> _EXERCISE INSTRUCTIONS_: Of the lines below, write out exactly those from the line with "obtain ⟨hp, hps⟩ := List.forall_mem_cons.mp hrst" through the line with "simp only [htick, Bool.not_false, if_true]", both included, and skip the rest.

○ ○ ○ ○ ○

-- ==== Sys2Proof/Laws/Ops.lean ====
section
/-! SUPPORT. What each shared operation can do, said once: the counters, the table read, the table edge, and what
well-formed parameters give. -/

namespace Sys2Proof.Machine

theorem satInc_lt {w v : Nat} (h : v < 2 ^ w) : satInc w v < 2 ^ w := by
  unfold satInc; split <;> omega

theorem le_satInc (w v : Nat) : v ≤ satInc w v := by
  unfold satInc; split <;> omega

/-- inc_mod_N as a number: (v + 1) mod N, for a phase below N_PHASE. -/
theorem incMod_toNat {n : Nat} {v : PhaseWord} (hv : v.toNat < n) (hn : n ≤ 16) :
    (incMod n v).toNat = (v.toNat + 1) % n := by
  unfold incMod
  split
  · rename_i h; simp [h]
  · have : v.toNat + 1 < n := by omega
    rw [Nat.mod_eq_of_lt this, BitVec.toNat_add]
    simp; omega

/-- `withRecord` goes on exactly when the table has the record. -/
theorem withRecord_next {s t : State} {i : StateIdx} {k : StateRecord → Host.Outcome State Fault Refusal}
    (h : withRecord s i k = .next t) : ∃ r, tableRead s.params i = some r ∧ k r = .next t := by
  unfold withRecord at h
  split at h
  · exact ⟨_, ‹_›, h⟩
  · cases h

theorem withRecord_some {s : State} {i : StateIdx} {r : StateRecord} (k : StateRecord → Host.Outcome State Fault Refusal)
    (h : tableRead s.params i = some r) : withRecord s i k = k r := by
  simp [withRecord, h]

theorem withRecord_none {s : State} {i : StateIdx} (k : StateRecord → Host.Outcome State Fault Refusal)
    (h : tableRead s.params i = none) : withRecord s i k = .fault (.noRecord i) := by
  simp [withRecord, h]

/-- `takeEdge` moves the cursor along the edge the Input code chooses and issues the new State's levels; it goes on exactly
when the table has both records. -/
theorem takeEdge_some {s : State} {r n : StateRecord} (k : State → Host.Outcome State Fault Refusal)
    (hr : tableRead s.params s.cur = some r) (hn : tableRead s.params (recordNext r s.input) = some n) :
    takeEdge s k = k (setDrive n.left n.right { s with cur := recordNext r s.input }) := by
  simp [takeEdge, withRecord, hr, hn]

theorem takeEdge_next {s t : State} {k : State → Host.Outcome State Fault Refusal} (h : takeEdge s k = .next t) :
    ∃ r n, tableRead s.params s.cur = some r ∧ tableRead s.params (recordNext r s.input) = some n ∧
      k (setDrive n.left n.right { s with cur := recordNext r s.input }) = .next t := by
  obtain ⟨r, hr, h⟩ := withRecord_next h
  obtain ⟨n, hn, h⟩ := withRecord_next h
  exact ⟨r, n, hr, hn, h⟩

/-- What `paramsWf` checks, as propositions (40_transition_engine.md R81 to R85). -/
theorem paramsWf_iff (p : Params) : paramsWf p = true ↔
    2 ≤ p.nPhase ∧ p.nPhase ≤ 16 ∧ 1 ≤ p.nStates ∧ p.nStates ≤ 16 ∧
    p.startIdx.toNat < p.nStates ∧ p.termIdx.toNat < p.nStates ∧
    (∀ r ∈ p.table, recordTotal p.nStates r = true) ∧ (∀ r ∈ p.table, r.dwell < 2 ^ p.wElapsed) ∧
    ∃ r, tableRead p p.termIdx = some r ∧ terminalOk p.termIdx r = true := by
  unfold paramsWf
  cases h : tableRead p p.termIdx <;> simp [and_assoc]

theorem recordNext_lt {n : Nat} {r : StateRecord} (h : recordTotal n r = true) (c : InputCode) :
    (recordNext r c).toNat < n := by
  simp only [recordTotal, Bool.and_eq_true, decide_eq_true_eq] at h
  unfold recordNext
  split
  · omega
  · split
    · omega
    · split <;> omega

theorem recordNext_term {term : StateIdx} {r : StateRecord} (h : terminalOk term r = true) (c : InputCode) :
    recordNext r c = term := by
  simp only [terminalOk, Bool.and_eq_true, beq_iff_eq] at h
  unfold recordNext
  simp [h]

theorem tableRead_of_lt {p : Params} {i : StateIdx} (h : i.toNat < p.nStates) : ∃ r, tableRead p i = some r :=
  ⟨p.table[i.toNat], List.getElem?_eq_getElem h⟩

theorem tableRead_mem {p : Params} {i : StateIdx} {r : StateRecord} (h : tableRead p i = some r) : r ∈ p.table :=
  List.mem_of_getElem? h

theorem tableRead_lt {p : Params} {i : StateIdx} {r : StateRecord} (h : tableRead p i = some r) :
    i.toNat < p.nStates := by
  unfold tableRead at h
  exact (List.getElem?_eq_some_iff.mp h).1

/-- In a well-formed table every edge leads to a record (20_memory.md R44). -/
theorem tableRead_next {p : Params} (hp : paramsWf p = true) {i : StateIdx} {r : StateRecord}
    (h : tableRead p i = some r) (c : InputCode) : ∃ n, tableRead p (recordNext r c) = some n := by
  obtain ⟨-, -, -, -, -, -, ht, -⟩ := (paramsWf_iff p).mp hp
  exact tableRead_of_lt (recordNext_lt (ht r (tableRead_mem h)) c)

/-- The terminal State's record in a well-formed table: self-loops, motors at (0, 0) (40_transition_engine.md R82, R83). -/
theorem terminal_record {p : Params} (hp : paramsWf p = true) {r : StateRecord} (h : tableRead p p.termIdx = some r) :
    (∀ c, recordNext r c = p.termIdx) ∧ r.left = 0 ∧ r.right = 0 ∧ r.dwell < 2 ^ p.wElapsed := by
  obtain ⟨-, -, -, -, -, -, -, hd, r', hr', hok⟩ := (paramsWf_iff p).mp hp
  obtain rfl : r = r' := by rw [h] at hr'; exact Option.some.inj hr'
  refine ⟨recordNext_term hok, ?_, ?_, hd r (tableRead_mem h)⟩ <;>
    (simp only [terminalOk, Bool.and_eq_true, beq_iff_eq] at hok; simp [hok])

end Sys2Proof.Machine
end

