/-- Every edge of the terminal State leads back to it (40_transition_engine.md R82). -/
theorem recordNext_of_terminal {s : State} {r : StateRecord} (hp : paramsWf s.params = true) (ht : AtTerminal s)
    (hr : tableRead s.params s.cur = some r) (c : InputCode) : recordNext r c = s.params.termIdx :=
  (terminal_record hp (ht ▸ hr)).1 c

/-- Settles O40: the levels that CL.TRANS issues are those of the State it enters. -/
theorem transitionToTerminalStopsMotors : Obligations.TransitionToTerminalStopsMotors := by
  intro s hI
  obtain ⟨hp, hcur, -⟩ := hI
  obtain ⟨r, hr⟩ := tableRead_of_lt hcur
  obtain ⟨n, hn⟩ := tableRead_next hp hr s.input
  refine ⟨_, exec_clTrans hr hn, fun ht => ?_, fun ht => ?_⟩
  · exact motorsStopped_of_terminal hp ht hn rfl rfl
  · exact recordNext_of_terminal hp ht hr s.input

/-- Only `rst` selects RESET (30_encoding.md R60). -/
theorem rst_of_nextInstr_reset {s : State} (h : nextInstr s = some .reset) : (pinsNow s).rst = true := by
  obtain ⟨-, hr⟩ | ⟨-, -, -, hd⟩ | ⟨-, -, -, hd⟩ | ⟨-, -, hd⟩ := nextInstr_some h
  · exact hr
  · cases (encodeOfDecode _ (.S _) _ hd).1
  · cases (encodeOfDecode 0 (.C _) _ hd).1
  · cases (encodeOfDecode 0 (.G _) _ hd).1

/-- A step without RESET from the terminal State stays there: the exception leads to it and so do all its edges. -/
theorem step_keeps_atTerminal {s t : State} (hp : paramsWf s.params = true) (hrst : (pinsNow s).rst = false)
    (ht : AtTerminal s) (h : step s = .next t) : AtTerminal t := by
  have hparams : t.params = s.params := (step_next_env h).2
  rw [AtTerminal, hparams]
  by_cases hsame : t.cur = s.cur
  · exact hsame.trans ht
  obtain ⟨hi, -⟩ | ⟨-, -, hcur⟩ | ⟨r, hr, hcur, -⟩ := cursorChangesOnlyByEdgeOverrideOrReset s t h hsame
  · cases hrst.symm.trans (rst_of_nextInstr_reset hi)
  · exact hcur
  · exact hcur.trans (recordNext_of_terminal hp ht hr s.input)

/-- The same under a given pin sample. -/
theorem stepPins_keeps_atTerminal {p : Pins} {s t : State} (hI : GoodState s) (hp : p.rst = false) (ht : AtTerminal s)
    (h : stepPins p s = .next t) : AtTerminal t := by
  obtain ⟨hwf, -⟩ := hI
  exact step_keeps_atTerminal (s := { s with env := p :: s.env }) hwf hp ht h

/-- A step without RESET that ends in the terminal State leaves motors at rest at rest: the levels it may issue are those of
that State. -/
theorem step_keeps_motorsStopped {s t : State} (hp : paramsWf s.params = true) (hrst : (pinsNow s).rst = false)
    (hm : MotorsStopped s) (h : step s = .next t) (ht : AtTerminal t) : MotorsStopped t := by
  obtain ⟨-, -, rfl⟩ | ⟨i, u, hi, hu, rfl⟩ := step_next_instr h
  · exact hm
  have hne : i ≠ .reset := by
    rintro rfl
    cases hrst.symm.trans (rst_of_nextInstr_reset hi)
  obtain ⟨hstrobe, hquiet⟩ := exec_motors hu hne
  cases hpulse : (pulses i s).driveStrobe with
  | true =>
    obtain ⟨-, n, hn, hl, hr⟩ := hstrobe hpulse
    obtain ⟨hparams, -⟩ := exec_next_frame hu
    exact (motorsStopped_of_terminal (hparams ▸ hp) ht hn hl hr :)
  | false =>
    obtain ⟨-, hl, hr⟩ := hquiet hpulse
    exact ⟨hl.trans hm.1, hr.trans hm.2⟩

/-- Settles O39: every step of the run keeps the cursor at TERM_IDX, and then the motors at rest. -/
theorem terminalStateAbsorbs : Obligations.TerminalStateAbsorbs := by
  intro s t ins hI ht hrst h
  have hkeep (p : Pins) (u v : State) (hp : p.rst = false)
      (hu : GoodState u ∧ AtTerminal u ∧ (MotorsStopped s → MotorsStopped u)) (hstep : stepPins p u = .next v) :
      GoodState v ∧ AtTerminal v ∧ (MotorsStopped s → MotorsStopped v) := by
    obtain ⟨hIu, htu, hmu⟩ := hu
    have ⟨hwf, _⟩ := hIu
    have htv : AtTerminal v := stepPins_keeps_atTerminal hIu hp htu hstep
    exact ⟨stepPins_good hIu hstep, htv,
      fun hm => step_keeps_motorsStopped (s := { u with env := p :: u.env }) hwf hp (hmu hm) hstep htv⟩
  exact (runPins_keeps hkeep hrst ⟨hI, ht, id⟩ h).2

/-- How many Control steps remain until the Control Loop has issued the levels of the cursor's State, at most, once its dwell
is over (42_control_loop.md R100); P_RESET comes after them. -/
def stepsToDrive : ClPc → Nat
  | .reset => 7
  | .test => 6
  | .read => 5
  | .clear => 4
  | .render => 3
  | .cmp => 2
  | .trans => 1

/-- There is a Control step to do wherever `cl_pc` stands. -/
theorem stepsToDrive_pos (pc : ClPc) : 0 < stepsToDrive pc := by
  cases pc <;> decide

/-- Only P_RESET is further away than a whole iteration. -/
theorem stepsToDrive_le_six {pc : ClPc} (h : pc ≠ .reset) : stepsToDrive pc ≤ 6 := by
  cases pc
  case reset => exact absurd rfl h
  all_goals decide

/-- At the terminal State with the dwell over, the Control Loop on its way to the levels: `k` Control steps suffice. -/
def DrivesWithin (k : Nat) (s : State) : Prop :=
  s.gate = .run ∧ AtTerminal s ∧ s.clPc ≠ .reset ∧ stepsToDrive s.clPc ≤ k ∧
    ∀ r, tableRead s.params s.cur = some r → r.dwell ≤ s.elapsed

/-- A tick leaves `cl_pc` and only lengthens the dwell (41_sampler.md R94). -/
theorem drivesWithin_tick {p : Pins} {k : Nat} {s u : State} (hI : GoodState s) (hs : DrivesWithin k s) (ht : TickPins p)
    (h : stepPins p s = .next u) : DrivesWithin k u := by
  obtain ⟨hg, hterm, hpc, hk, hd⟩ := hs
  obtain ⟨sa, sr, bc, hu, -⟩ := stepPins_tick hI hg ht
  cases hu.symm.trans h
  exact ⟨hg, hterm, hpc, hk, fun r hr => Nat.le_trans (hd r hr) (le_satInc _ _)⟩

/-- A Control step that leaves the dwell and moves `cl_pc` towards the levels. -/
theorem drivesWithin_of_nearer {k : Nat} {s u : State} (hs : DrivesWithin (k + 1) s) (hparams : u.params = s.params)
    (hgate : u.gate = s.gate) (hterm : AtTerminal u) (helapsed : u.elapsed = s.elapsed)
    (hpc : stepsToDrive u.clPc < stepsToDrive s.clPc) : DrivesWithin k u := by
  obtain ⟨hg, ht, hreset, hk, hd⟩ := hs
  have h6 := stepsToDrive_le_six hreset
  refine ⟨hgate.trans hg, hterm, fun h => ?_, by omega, ?_⟩
  · rw [h] at hpc
    exact absurd hpc (Nat.not_lt.mpr (Nat.le_succ_of_le h6))
  · rw [hterm, hparams, helapsed, ← ht]
    exact hd

/-- A Control step brings the levels nearer, or issues those of the terminal State. -/
theorem drivesWithin_control {p : Pins} {k : Nat} {s u : State} (hI : GoodState s) (hs : DrivesWithin (k + 1) s)
    (hc : ControlPins p) (h : stepPins p s = .next u) : MotorsStopped u ∨ DrivesWithin k u := by
  have ⟨hg, ht, hreset, _, hd⟩ := hs
  have ⟨hp, hcur, _⟩ := hI
  obtain ⟨r, hr⟩ := tableRead_of_lt hcur
  obtain ⟨n, hn⟩ := tableRead_next hp hr s.input
  have htu : AtTerminal u := stepPins_keeps_atTerminal hI hc.1 ht h
  have hnearer := drivesWithin_of_nearer (u := u) hs (stepPins_env h).2
  cases hpc : s.clPc with
  | test =>
    cases (stepPins_clTest hp hg hc hpc).symm.trans h
    exact .inr (hnearer rfl htu rfl (by cases s.sampleReady <;> simp [hpc, stepsToDrive]))
  | read =>
    cases (stepPins_clRead hp hg hc hpc).symm.trans h
    exact .inr (hnearer rfl htu rfl (by simp [hpc, stepsToDrive]))
  | clear =>
    cases (stepPins_clClear hp hg hc hpc).symm.trans h
    exact .inr (hnearer rfl htu rfl (by simp [hpc, stepsToDrive]))
  | render =>
    cases (stepPins_clRender hp hg hc hpc hr).symm.trans h
    exact .inr (hnearer rfl htu rfl (by simp [hpc, stepsToDrive]))
  | cmp =>
    cases ha : s.params.atomicDwellReset with
    | false =>
      cases (stepPins_clCmp_expired hp hg hc hpc ha hr (hd r hr)).symm.trans h
      exact .inr (hnearer rfl htu rfl (by simp [hpc, stepsToDrive]))
    | true =>
      cases (stepPins_clCmp_atomic hp hg hc hpc ha hr hn (hd r hr)).symm.trans h
      exact .inl (motorsStopped_of_terminal hp htu hn rfl rfl)
  | trans =>
    cases (stepPins_clTrans hp hg hc hpc hr hn).symm.trans h
    exact .inl (motorsStopped_of_terminal hp htu hn rfl rfl)
  | reset => exact absurd hpc hreset

/-- Settles O41, by induction on the run: ticks keep the way to the levels, Control steps shorten it, and once the motors stand
still they stay so (O39). -/
theorem motorsStopAfterOverride : Obligations.MotorsStopAfterOverride := by
  intro s t r ins hI hg ht hpc hr hd hrst hcount h
  have hdrive : DrivesWithin (ins.countP (fun p => !p.tick)) s :=
    ⟨hg, ht, hpc, (stepsToDrive_le_six hpc).trans hcount, fun r' hr' => by cases hr.symm.trans hr'; exact hd⟩
  clear hg ht hpc hr hd hcount
  induction ins generalizing s with
  | nil =>
    obtain ⟨-, -, -, hk, -⟩ := hdrive
    exact absurd hk (Nat.not_le.mpr (stepsToDrive_pos _))
  | cons p ps ih =>
    obtain ⟨u, hu, h⟩ := runPins_cons_next h
    obtain ⟨hp, hps⟩ := List.forall_mem_cons.mp hrst
    have hIu : GoodState u := stepPins_good hI hu
    have ⟨_, hterm, _⟩ := hdrive
    rw [List.countP_cons] at hdrive
    cases htick : p.tick with
    | true =>
      simp only [htick, Bool.not_true, Bool.false_eq_true, if_false, Nat.add_zero] at hdrive
      exact ih u hIu hps h (drivesWithin_tick hI hdrive ⟨hp, htick⟩ hu)
    | false =>
      simp only [htick, Bool.not_false, if_true] at hdrive
      obtain hm | hdrive := drivesWithin_control hI hdrive ⟨hp, htick⟩ hu
      · exact (terminalStateAbsorbs u t ps hIu (stepPins_keeps_atTerminal hI hp hterm hu) hps h).2 hm
      · exact ih u hIu hps h hdrive

end Sys2Proof.Machine
end


section
/-! SUPPORT. The Sampler beside the Control Loop: what it reads, what it commutes with, and what ticks between the operations of
an iteration do (10_state.md section 6, 20_memory.md section 7, 42_control_loop.md R115, 70_reset_and_hazards.md R164, R165). -/

namespace Sys2Proof.Machine

/-- The Sampler's operations run in every state. -/
theorem exec_sampler_ok {i : Instr} (s : State) (hi : isSampler i = true) : ∃ t, exec i s = .next t := by
  cases i
  case tickBegin | tickEnd | tickIdle23 | tickIdle47 | tickIdle8up => exact ⟨_, rfl⟩
  all_goals cases hi

/-- Settles O50: the Sampler's operation counts the tick, and TICK.END publishes the byte of the pins. -/
theorem samplerIgnoresControlState : Obligations.SamplerIgnoresControlState := by
  intro i s u hi hphase helapsed hparams hpins
  obtain ⟨t, ht⟩ := exec_sampler_ok s hi
  obtain ⟨v, hv⟩ := exec_sampler_ok u hi
  obtain ⟨sa, sr, bc, rfl, hend, -⟩ := sampler_next hi ht
  obtain ⟨sa', sr', bc', rfl, hend', -⟩ := sampler_next hi hv
  refine ⟨_, _, ht, hv, ?_, ?_, fun he => ?_⟩
  · simp only [countTick_phase, hphase, hparams]
  · simp only [countTick_elapsed, helapsed, hparams]
  · obtain ⟨rfl, rfl⟩ := hend he
    obtain ⟨rfl, rfl⟩ := hend' he
    exact ⟨congrArg Pins.sensorData hpins, rfl⟩

/-- The Sampler's operations neither read nor write what CL.RENDER writes (10_state.md section 6). -/
theorem exec_sampler_render {i : Instr} {s a : State} (hi : isSampler i = true) (h : exec i s = .next a) (pc : ClPc)
    (r : StateRecord) : exec i (goTo pc (renderIndicators r s)) = .next (goTo pc (renderIndicators r a)) := by
  cases i
  case tickBegin | tickEnd | tickIdle23 | tickIdle47 | tickIdle8up => cases h; rfl
  all_goals cases hi

/-- The Sampler's operations neither read nor write what CL.TRANS writes (10_state.md section 6). -/
theorem exec_sampler_drive {i : Instr} {s a : State} (hi : isSampler i = true) (h : exec i s = .next a) (pc : ClPc)
    (c : StateIdx) (l r : DriveLevel) :
    exec i (goTo pc (setDrive l r { s with cur := c })) = .next (goTo pc (setDrive l r { a with cur := c })) := by
  cases i
  case tickBegin | tickEnd | tickIdle23 | tickIdle47 | tickIdle8up => cases h; rfl
  all_goals cases hi

/-- Settles O49: the Sampler leaves the cursor, the Input code and the table, so the Control Loop's operation reads the same
records in both orders. -/
theorem samplerCommutesWithLocalOperations : Obligations.SamplerCommutesWithLocalOperations := by
  intro i j s a b hi hj ha hb
  obtain ⟨-, -, hcur, hinput, -, -, -, -, -, hparams, -⟩ := samplerFrame i s a hi ha
  obtain rfl | rfl := hj
  · obtain ⟨r, hr, rfl⟩ := exec_clRender_next hb
    rw [← hparams, ← hcur] at hr
    exact ⟨_, exec_clRender hr, exec_sampler_render hi ha .cmp r⟩
  · obtain ⟨r, n, hr, hn, rfl⟩ := exec_clTrans_next hb
    rw [← hparams, ← hcur] at hr
    rw [← hparams, ← hinput] at hn
    have hedge : recordNext r a.input = recordNext r s.input := by rw [hinput]
    refine ⟨_, exec_clTrans hr hn, ?_⟩
    rw [hedge]
    exact exec_sampler_drive hi ha .reset (recordNext r s.input) n.left n.right

/-- A run whose first step goes on is that of the rest. -/
theorem runPins_cons_of {p : Pins} {s t : State} (h : stepPins p s = .next t) (ps : List Pins) :
    runPins (p :: ps) s = runPins ps t := by
  rw [runPins_cons, h]

/-- A run of one step is the step. -/
theorem runPins_singleton_of {p : Pins} {s t : State} (h : stepPins p s = .next t) : runPins [p] s = .next t :=
  runPins_cons_of h []

/-- Two runs after another are one. -/
theorem runPins_trans {ps qs : List Pins} {s t u : State} (h : runPins ps s = .next t) (h' : runPins qs t = .next u) :
    runPins (ps ++ qs) s = .next u := by
  rw [runPins_append, h]
  exact h'

/-- Every run from a good state that goes on ends in one. -/
theorem runPins_good {ins : List Pins} {s t : State} (hI : GoodState s) (h : runPins ins s = .next t) : GoodState t :=
  runPins_keeps (Q := fun _ => True) (fun _ _ _ _ => stepPins_good) (fun _ _ => trivial) hI h

/-- Ticks with the gate open leave every register of the Control context but `elapsed` (41_sampler.md section 2). -/
theorem runPins_ticks {ticks : List Pins} {s : State} (hI : GoodState s) (hg : s.gate = .run)
    (ht : ∀ p ∈ ticks, TickPins p) :
    ∃ el ph sa sr bc d, runPins ticks s = .next { s with
      elapsed := el, phase := ph, sample := sa, sampleReady := sr, beginCount := bc, drawIndex := d } := by
  induction ticks generalizing s with
  | nil => exact ⟨_, _, _, _, _, _, rfl⟩
  | cons p ps ih =>
    obtain ⟨hp, hps⟩ := List.forall_mem_cons.mp ht
    obtain ⟨sa, sr, bc, hstep, -⟩ := stepPins_tick hI hg hp
    rw [runPins_cons_of hstep]
    exact ih (stepPins_good hI hstep) hg hps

○ ○ ○ ○ ○

> _RESPONSE FOR THIS EXERCISE_:
    obtain ⟨hp, hps⟩ := List.forall_mem_cons.mp hrst
    have hIu : GoodState u := stepPins_good hI hu
    have ⟨_, hterm, _⟩ := hdrive
    rw [List.countP_cons] at hdrive
    cases htick : p.tick with
    | true =>
      simp only [htick, Bool.not_true, Bool.false_eq_true, if_false, Nat.add_zero] at hdrive
      exact ih u hIu hps h (drivesWithin_tick hI hdrive ⟨hp, htick⟩ hu)
    | false =>
      simp only [htick, Bool.not_false, if_true] at hdrive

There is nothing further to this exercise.